- City: West Nipissing, Ontario, Canada
- League: Greater Metro Junior A Hockey League
- Founded: 2010
- Home arena: Sturgeon Falls Arena
- Colours: Black, yellow, and white
- General manager: Patrick Miron
- Head coach: Moe Mantha Jr.
- Website: westnipissinglynx.com

Franchise history
- 2010–2016: Sturgeon Falls Lumberjacks
- 2016–present: West Nipissing Lynx

= West Nipissing Lynx =

The West Nipissing Lynx are a junior ice hockey team based in West Nipissing, Ontario, Canada.
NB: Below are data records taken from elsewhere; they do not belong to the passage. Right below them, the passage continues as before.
-- ==== Sys2Proof/Machine/Dispatch.lean ====
section
/-! DEFINITION. One arm for each instruction and event: the call of its meaning. -/

namespace Sys2Proof.Machine
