-- ==== Sys2Proof/Certificates/Slice0/Obligations.lean ====
section
/-! DEFINITION. The statements for the provers: one `def Obligations.<Name> : Prop` each, in terms of `Machine.exec` and
`Machine.step`. The words they share with one another stand in `Sys2Proof.Claims`; those about what an instruction leaves
stand in Safety. -/

/-! ## Register instructions -/

namespace Sys2Proof.Claims
open Sys2Proof Sys2Proof.Machine

/-- The two-source integer instructions of Table 9.2 with their exact result; `true` marks a multiply, which has no fixed
latency on 64 bits. -/
def intOps : List ((IntR → Instr) × Bool × (ITy → Int → Int → Int)) :=
  [(.add, false, fun _ a b => a + b), (.sub, false, fun _ a b => a - b), (.mul, true, fun _ a b => a * b),
   (.mulh, true, fun t a b => a * b / 2 ^ tyBits t), (.min, false, fun _ a b => if a ≤ b then a else b),
   (.max, false, fun _ a b => if a ≤ b then b else a)]

/-- Their forms with an immediate. -/
def intImmOps : List ((IntI → Instr) × Bool × (Int → Int → Int)) :=
  [(.addI, false, fun a b => a + b), (.subI, false, fun a b => a - b), (.mulI, true, fun a b => a * b),
   (.minI, false, fun a b => if a ≤ b then a else b), (.maxI, false, fun a b => if a ≤ b then b else a)]

/-- A number as a 32-bit or 64-bit result of an integer type: reduced modulo 2^n, read in the type, extended (R129). -/
def ofType (t : ITy) (x : Int) : Nat := wrap (32 * t.regs) (tyRead t (wrap (tyBits t) x))

/-- IMM20 as the second operand: sign-extended for the signed types, else zero-extended, in the reading of the type (R164). -/
def imm (t : ITy) (i : BitVec 20) : Int := tyRead t (wrap 64 (if tySigned t then i.toInt else (i.toNat : Int)))

/-- Two-source logic on raw bits (Table 9.4). -/
def logicOps : List ((BitR → Instr) × (Nat → Nat → Nat)) :=
  [(.and, fun a b => a &&& b), (.or, fun a b => a ||| b), (.xor, fun a b => a ^^^ b)]

/-- Logic with an immediate. -/
def logicImmOps : List ((BitI → Instr) × (Nat → Nat → Nat)) :=
  [(.andI, fun a b => a &&& b), (.orI, fun a b => a ||| b), (.xorI, fun a b => a ^^^ b)]

/-- `a` shifted left by `n` in `w` bits (Table 9.4). -/
def shlOf (w a n : Nat) : Nat := if w ≤ n then 0 else a * 2 ^ n % 2 ^ w
/-- `a` shifted right, filling with zeros. -/
def shrOf (w a n : Nat) : Nat := if w ≤ n then 0 else a / 2 ^ n
/-- `a` shifted right, filling with its top bit. -/
def sarOf (w a n : Nat) : Nat := wrap w (sext w a / 2 ^ n)
/-- `a` rotated left by `n` mod `w`. -/
def rotOf (w a n : Nat) : Nat := a * 2 ^ (n % w) % 2 ^ w + a / 2 ^ (w - n % w)

/-- Shifts and rotates by a register. -/
def shiftOps : List ((BitR → Instr) × (Nat → Nat → Nat → Nat)) :=
  [(.shl, shlOf), (.shr, shrOf), (.sar, sarOf), (.rot, rotOf)]

/-- Shifts and rotates by an immediate. -/
def shiftImmOps : List ((ShI → Instr) × (Nat → Nat → Nat → Nat)) :=
  [(.shlI, shlOf), (.shrI, shrOf), (.sarI, sarOf), (.rotI, rotOf)]

/-- The truth of a CMP condition (R220). -/
def condOf (c : Cond) (a b : Int) : Prop :=
  match c with
  | .eq => a = b
  | .ne => a ≠ b
  | .lt => a < b
  | .le => a ≤ b
  | .gt => b < a
  | .ge => b ≤ a

/-- A predicate as an instruction reads it. -/
def predOf (s : State) (l : Nat) (p : Fin 8) : Bool := s.reg l (160 + p.val) == 1

/-- Each active lane's `f` stands in `pd`, or 1 where `pd` is p0, and every other register is as before. -/
def PredResult (s t : State) (c : Ctl) (pd : Fin 8) (f : Nat → Prop) : Prop :=
  Passed s t ∧ FlagsKept s t ∧ OtherRegs s t (s.active c) (.p pd) 1 ∧
    ∀ l ∈ s.active c, (t.val l (160 + pd.val) = 1 ↔ pd.val = 0 ∨ f l) ∧ (t.val l (160 + pd.val) = 0 ∨ t.val l (160 + pd.val) = 1)

/-- Floating arithmetic with two sources and a rounding mode (Table 9.5). -/
def fpOps : List ((FpR → Instr) × (Fmt → RM → Nat → Nat → Nat × Nat)) := [(.fadd, fpAdd), (.fsub, fpSub), (.fmul, fpMul)]

/-- FMIN and FMAX. -/
def fpMinMaxOps : List ((FpM → Instr) × Bool) := [(.fmin, false), (.fmax, true)]

/-- Packed arithmetic with two sources (R228). -/
def packedOps : List ((FpR → Instr) × (Fmt → RM → Nat → Nat → Nat × Nat)) := [(.padd2, fpAdd), (.pmul2, fpMul)]

/-- FPS flags of the computing lanes, ORed. -/
def fpsOf (s : State) (c : Ctl) (d : Reg) (srcs : List Reg) (f : Nat → Nat) : Nat :=
  (s.laneSet c d srcs).foldl (fun a l => a ||| f l) 0

/-- A floating instruction with a fixed latency that gives `f` of each computing lane: where no raised flag has its enable bit
set, the result stands and the flags are sticky; where one has, ARITH is raised and no destination is written (R137). -/
def FpResult (s t : State) (c : Ctl) (d : Reg) (n : Nat) (srcs : List Reg) (f : Nat → Nat × Nat) : Prop :=
  let fl := fpsOf s c d srcs fun l => (f l).2
  (fl % 32 &&& s.G.fps.toNat / 256 % 32 = 0 →
    Result s t c d n srcs (fun l => (f l).1) ∧ FlagsOr s t fl 0) ∧
  (fl % 32 &&& s.G.fps.toNat / 256 % 32 ≠ 0 →
    FlagsOr s t fl 0 ∧ ∃ lane, Trapped s t lane .arith 1 fl 0 ∧
      (lane = 0xFF ∨ (lane ∈ s.laneSet c d srcs ∧ (f lane).2 % 32 &&& s.G.fps.toNat / 256 % 32 ≠ 0)))

/-- Half `h` of a packed register. -/
def halfOf (v h : Nat) : Nat := v / 2 ^ (16 * h) % 2 ^ 16

end Sys2Proof.Claims

open Sys2Proof Sys2Proof.Machine Sys2Proof.Claims

/-- R213, R214 with R129 and R161: ADD, SUB, MIN, MAX, and MUL and MULH on 8, 16 and 32 bits, leave the exact result of Table 9.2
reduced to the type in every computing lane, set no flag, and leave everything else. -/
def Sys2Proof.Claims.IntegerResult : Prop :=
  ∀ op ∈ intOps, ∀ (nv : Nat) (x : IntR) (s : State), nv ≤ 128 → (op.1 x).wf nv = true → ¬ (op.2.1 = true ∧ x.ty.regs = 2) →
    ∃ t, exec (op.1 x) s = .next t ∧ FlagsKept s t ∧ Result s t x.c x.d x.ty.regs [x.a, x.b] fun l =>
      ofType x.ty (op.2.2 x.ty (s.srcI l x.a x.ty) (s.srcI l x.b x.ty))

/-- R213, R214, R164: the forms with IMM20. -/
def Sys2Proof.Claims.IntegerImmediateResult : Prop :=
  ∀ op ∈ intImmOps, ∀ (nv : Nat) (x : IntI) (s : State), nv ≤ 128 → (op.1 x).wf nv = true →
    ¬ (op.2.1 = true ∧ x.ty.regs = 2) →
    ∃ t, exec (op.1 x) s = .next t ∧ FlagsKept s t ∧ Result s t x.c x.d x.ty.regs [x.a] fun l =>
      ofType x.ty (op.2.2 (s.srcI l x.a x.ty) (imm x.ty x.imm))

/-- R213, R214: MAD on 8, 16 and 32 bits, ABS, which returns the most negative value unchanged, and NEG. -/
def Sys2Proof.Claims.MadAbsNegResult : Prop :=
  (∀ (nv : Nat) (x : IntRC) (s : State), nv ≤ 128 → (Instr.mad x).wf nv = true → x.ty.regs = 1 →
    ∃ t, exec (.mad x) s = .next t ∧ FlagsKept s t ∧ Result s t x.c x.d 1 [x.a, x.b, x.e] fun l =>
      ofType x.ty (s.srcI l x.a x.ty * s.srcI l x.b x.ty + s.srcI l x.e x.ty)) ∧
  (∀ (nv : Nat) (x : IntU) (s : State), nv ≤ 128 → (Instr.abs x).wf nv = true →
    ∃ t, exec (.abs x) s = .next t ∧ FlagsKept s t ∧ Result s t x.c x.d x.ty.regs [x.a] fun l =>
      ofType x.ty (if s.srcI l x.a x.ty < 0 then -s.srcI l x.a x.ty else s.srcI l x.a x.ty)) ∧
  (∀ (nv : Nat) (x : IntU) (s : State), nv ≤ 128 → (Instr.neg x).wf nv = true →
    ∃ t, exec (.neg x) s = .next t ∧ FlagsKept s t ∧ Result s t x.c x.d x.ty.regs [x.a] fun l =>
      ofType x.ty (-s.srcI l x.a x.ty))
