theorem bit_setBit {w : Nat} (m : BitVec w) (i j : Nat) (hw : j < w) : bit (setBit m i) j = (bit m j || j == i) := by
  simp only [bit, setBit, BitVec.getLsbD_or, BitVec.getLsbD_shiftLeft, BitVec.getLsbD_one]
  by_cases h : j < i
  · simp [h, hw]; omega
  · by_cases h2 : j = i
    · subst h2; simp [hw]; omega
    · have : ¬ (j - i = 0) := by omega
      simp [h, hw, this, h2]

/-- A write reaches the register of code `r` of lane `l`. -/
def hits (w : Nat × Nat × W32) (l r : Nat) : Prop := w.1 = hazLane l r ∧ w.2.1 = r

/-- What a register reads after a value is written to it: a predicate reads 0 or 1, p0 reads 1. -/
def readBack (r : Nat) (v : W32) : W32 := if r < 160 then v else if r = 160 then 1 else if v = 0 then 0 else 1

/-- A write that names a k register under lane 32. -/
def kWrite (w : Nat × Nat × W32) : Prop := 128 ≤ w.2.1 → w.2.1 < 160 → w.1 = 32

theorem Group.lane_wr (g : Group) (w : Nat × Nat × W32) (l : Nat) (hl : l < 32) :
    (g.wr w).lane l = { g.lane l with v := ((g.wr w).lane l).v, back := ((g.wr w).lane l).back, p := ((g.wr w).lane l).p } := by
  unfold Group.wr
  split
  · simp only [Group.lane_modLane _ _ _ _ hl]; split <;> rfl
  · split
    · rfl
    · split
      · rfl
      · simp only [Group.lane_modLane _ _ _ _ hl]; split <;> rfl

theorem Group.wr_frame (g : Group) (w : Nat × Nat × W32) :
    g.wr w = { g with lanes := (g.wr w).lanes, k := (g.wr w).k } := by
  unfold Group.wr
  split
  · rfl
  · split
    · rfl
    · split <;> rfl

theorem Group.wr_regNow (T : Tile) (g : Group) (w : Nat × Nat × W32) (l r : Nat) (hl : l < 32) (hr : r < 168)
    (hk : kWrite w) [Decidable (hits w l r)] :
    T.regNow (g.wr w) l r = if hits w l r then readBack r w.2.2 else T.regNow g l r := by
  obtain ⟨a, c, v⟩ := w
  unfold hits hazLane readBack kWrite at *
  simp only at hk ⊢
  unfold Group.wr Tile.regNow
  simp only
  by_cases h1 : c < 128
  · rw [if_pos h1]
    simp only [Group.lane_modLane _ _ _ _ hl]
    by_cases hr1 : r < 128
    · by_cases h2 : a = l ∧ c = r
      · obtain ⟨rfl, rfl⟩ := h2
        have : ¬ (128 ≤ c) := by omega
        simp [h1, this, Tile.vreg, bit_clrBit, amGet_amPut]
        intro h; omega
      · have : ¬ (128 ≤ r) := by omega
        simp only [hr1, this, if_true, decide_false, Bool.false_and, Bool.false_eq_true, if_false, if_neg h2]
        split
        · next h3 =>
          have h4 : c ≠ r := fun h => h2 ⟨h3.symm, h⟩
          simp [Tile.vreg, bit_clrBit _ _ _ hr1, Ne.symm h4, amGet_amPut]
        · rfl
    · have hcr : c ≠ r := by omega
      simp only [hr1, if_false]
      simp only [hcr, and_false, if_false]
      split
      · rfl
      · split
        · rfl
        · split <;> rfl
  · rw [if_neg h1]
    by_cases h2 : c < 160
    · have ha := hk (by omega) h2
      subst ha
      rw [if_pos h2]
      by_cases hr1 : r < 128
      · have hcr : c ≠ r := by omega
        simp [hr1, hcr, Group.lane]
      · by_cases hr2 : r < 160
        · have h3 : 128 ≤ r := by omega
          simp only [hr1, hr2, if_false, if_true, h3, decide_true, Bool.true_and, true_and, amGet_amPut]
          by_cases hcr : c = r
          · simp [hcr]
          · have : r - 128 ≠ c - 128 := by omega
            simp [hcr, this]
        · have hcr : c ≠ r := by omega
          simp [hr1, hr2, hcr, Group.lane]
    · rw [if_neg h2]
      by_cases h3 : c = 160
      · rw [if_pos h3]
        subst h3
        by_cases hcr : 160 = r
        · subst hcr; simp
        · simp [hcr]
      · rw [if_neg h3]
        simp only [Group.lane_modLane _ _ _ _ hl]
        by_cases hr1 : r < 128
        · have hcr : c ≠ r := by omega
          simp only [hr1, if_true, hcr, and_false, if_false]
          split <;> rfl
        · by_cases hr2 : r < 160
          · have hcr : c ≠ r := by omega
            simp [hr1, hr2, hcr, Group.modLane, Group.mapLanes]
          · simp only [hr1, hr2, if_false, decide_false, Bool.and_false, Bool.false_eq_true]
            by_cases h5 : r = 160
            · have hcr : c ≠ r := by omega
              simp [h5]
            · simp only [h5, if_false]
              have h8 : r - 160 < 8 := by omega
              by_cases h6 : a = l ∧ c = r
              · obtain ⟨rfl, rfl⟩ := h6
                simp only [if_true, and_self]
                split
                · simp [bit_clrBit _ _ _ h8]
                · simp [bit_setBit _ _ _ h8]
              · rw [if_neg h6]
                split
                · next h7 =>
                  have h9 : r - 160 ≠ c - 160 := by
                    intro h; exact h6 ⟨h7.symm, by omega⟩
                  split
                  · simp [bit_clrBit _ _ _ h8, h9]
                  · simp [bit_setBit _ _ _ h8, h9]
                · rfl
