theorem State.memBegun_fixed (s : State) (o : OutInst) : (s.memBegun o).reqs = s.reqs ∧ (s.memBegun o).nextId = s.nextId + 1 ∧
    (s.memBegun o).T.l1 = s.T.l1 ∧ (s.memBegun o).teamData = s.teamData := by
  refine ⟨rfl, rfl, ?_, ?_⟩
  · rw [(s.memBegun_only o).T, (Tile.setGroup_fixed _ _ _).2.1]
  · rw [State.teamData, s.memBegun_curTeam]
    rfl

theorem State.memBegun_quiet {s : State} (h : Claims.Quiet s) (o : OutInst) : Claims.Quiet (s.memBegun o) :=
  quiet_of_eq h rfl rfl (by rw [(s.memBegun_recorded o).group])

theorem noStores_of_quiet {s : State} (h : Claims.Quiet s) : NoStores s := fun q hq => by
  rw [h] at hq
  cases hq

theorem SameView.teamData {s t : State} (h : SameView s t) : t.teamData = s.teamData := by
  rw [State.teamData, State.teamData, h.curTeam]

theorem loadGlobal : LoadGlobal := by
  intro x s va e hq hl1 hacq hhold hea
  simp only [widthBytes_eq] at hea ⊢
  set ls := s.memLanes x.c [x.d, x.a] with hls
  have hready : LdReady s x := .of_global hq hl1 hea
  set u := s.memBegun (s.ldEntry x) with hu
  obtain ⟨-, -, hul1, hudata⟩ := s.memBegun_fixed (s.ldEntry x)
  have hstep (a : Acc) (l : Nat) (hl : l ∈ ls) (ha : Unanswered a.s ∧ a.s.nextId = u.nextId + a.n) :
      let b := s.ldLane x a l
      (Unanswered b.s ∧ b.s.nextId = u.nextId + b.n) ∧ Sends a.s b.s (accLane [x.d, x.a] l) s.nextId (va l) ((e l).phys (va l))
        (wdBytes x.w) (.load (decide (x.reuse.val ≠ 0) && !(x.ord == .vol) && !(e l).dev)) := by
    obtain ⟨hun, hn⟩ := ha
    obtain ⟨hal, hr, -⟩ := hea l hl
    obtain ⟨v, hv, hsends, hvl1⟩ := a.load_sends hr hun.l1 hun.hold hun.stores (wdBytes_pos x.w) (accLane [x.d, x.a] l) s.nextId
      x.reuse.val (x.ord == .vol) x.d
    have hrun : s.ldLane x a l = { a with s := v, n := a.n + 1 } := by rw [State.ldLane, hal, Acc.ld, hv]
    rw [hrun]
    exact ⟨⟨hun.sends hsends hvl1, hsends.nextId.trans (congrArg (· + 1) hn)⟩, hsends⟩
  have hbegin : Unanswered u ∧ u.nextId = u.nextId + 0 := ⟨⟨hul1.trans hl1, hhold, noStores_of_quiet (State.memBegun_quiet hq _)⟩, rfl⟩
  obtain ⟨⟨-, hn⟩, hview, hnext, hlisted, -⟩ := foldl_sends (st := Acc.s) (f := s.ldLane x) hstep (a := { s := u }) hbegin
  have hends := State.memEnd_ends (s := s) (o := s.ldEntry x) (a := s.ldAcc x) rfl hview.recorded (by rw [← hview.G]; rfl)
    (dstCodes (s.ldLanes x) x.d (max 1 (wdBytes x.w / 4)))
  have hdone : s.ldDone x = s.heard.memEnd s.nextId (s.ldAcc x) (dstCodes (s.ldLanes x) x.d (max 1 (wdBytes x.w / 4))) false := by
    refine State.withAcquire_of_quiet (fun h => ?_) _
    obtain ⟨sc, hsc⟩ := ldAcquire_ne_none h
    exact absurd hsc (hacq sc)
  rw [← hdone] at hends
  obtain ⟨o, ho, hiid, hrem, -⟩ := hends.out
  exact ⟨_, hready.runs, hends.steady (hview.teamData.trans hudata),
    ⟨o, ho, hiid, hrem.trans (Nat.add_left_cancel (hn.symm.trans hnext))⟩,
    fun l hl => (hlisted l hl).inFlight hends.reqs⟩

end Sys2Proof.Machine
end

section
/-! PROOFS. Stores and prefetches at issue: the bytes that stores of several lanes leave in a scratchpad, and the requests of stores
to plinth memory and of prefetches. -/

namespace Sys2Proof.Machine
open Sys2Proof.Claims

/-! ## Stores of several lanes to one scratchpad -/

/-- A team's scratchpad after one write for each lane of a list, in their order. -/
def Team.spWrites (x : Team) (n : Nat) (off v : Nat → Nat) (ls : List Nat) : Team :=
  ls.foldl (fun z l => z.spWrite (off l) n (v l)) x

theorem Team.spWrites_cons (x : Team) (n : Nat) (off v : Nat → Nat) (l : Nat) (ls : List Nat) :
    x.spWrites n off v (l :: ls) = (x.spWrite (off l) n (v l)).spWrites n off v ls := rfl

theorem Team.spWrites_frame (x : Team) (n : Nat) (off v : Nat → Nat) (ls : List Nat) :
    x.spWrites n off v ls = { x with sp := (x.spWrites n off v ls).sp } := by
  induction ls generalizing x with
  | nil => rfl
  | cons l ls ih => rw [Team.spWrites_cons, ih, Team.spWrite_frame]

theorem Team.spGet_spWrites_outside {n : Nat} {off v : Nat → Nat} {ls : List Nat} {a : Nat}
    (h : ∀ l ∈ ls, a < off l ∨ off l + n ≤ a) (x : Team) : (x.spWrites n off v ls).spGet a = x.spGet a := by
  induction ls generalizing x with
  | nil => rfl
  | cons l ls ih =>
    rw [Team.spWrites_cons, ih fun m hm => h m (List.mem_cons_of_mem _ hm), Team.spGet_spWrite_outside _ _ (h l List.mem_cons_self)]
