-- ==== Sys2Proof/Decode.lean ====
section
/-!
DEFINITION. Decoding: syllables (R113, R114, R117, R118), bundle headers and bundles (R106 to R110), and the encoder
written from the same layouts.  A syllable decodes when its opcode is assigned, every bit outside its fields is as the
layout says, its extension stands where the layout wants it, and its operands are legal; every other word is refused
by name.  `decodeTableWord` reads a lone 32-bit word, whose slot the word does not give (DEDUCED, log entry 6).
-/

namespace Sys2Proof

/-- Why a word or a bundle is no instruction. -/
inductive DecodeErr where
  /-- Unassigned opcode of its slot: illegal-instruction trap (R118). -/
  | unassigned
  /-- A bit outside the fields is set, or EXT is set where no extension is defined (R113, R114). -/
  | reserved
  /-- The instruction requires its extension (R114). -/
  | extMissing
  /-- An operand value the description makes illegal (R118). -/
  | operand
  /-- `VSPUSH`, `VSPOP` or `VSBAL` in V0 (R118). -/
  | v1Only
  /-- A header that breaks R108: illegal-bundle trap. -/
  | header
  /-- The bytes of the bundle are not all inside the text: instruction-fetch fault (R118). -/
  | short
  deriving DecidableEq, Repr

/-- Bits `lo + n - 1 : lo` of a word (R3). -/
def bitsAt (w lo n : Nat) : Nat := w / 2 ^ lo % 2 ^ n
/-- Bit `lo` of a word. -/
def bitAt (w lo : Nat) : Bool := bitsAt w lo 1 == 1
/-- A word: constant bits, fields at their low bits, and EXT in bit 31 (R113). -/
def encWord (const : Nat) (fields : List (Nat × Nat)) (e : Option Nat) : Nat :=
  fields.foldl (fun acc f => acc + f.2 * 2 ^ f.1) const + (if e.isSome then 2 ^ 31 else 0)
They play in the Greater Metro Junior A Hockey League (GMHL).

==History==
The Sturgeon Falls Lumberjacks were announced in summer 2010. The Lumberjacks replaced the folded Nipissing Alouettes, who left the GMHL in 2009.

On September 10, 2010, the Lumberjacks played their first game against the Elliot Lake Bobcats in Elliot Lake. The Bobcats won the game 7–2. On September 12, 2010, the Lumberjacks played on the road against the Powassan Dragons and earned their franchise's first victory with a 5–2 win.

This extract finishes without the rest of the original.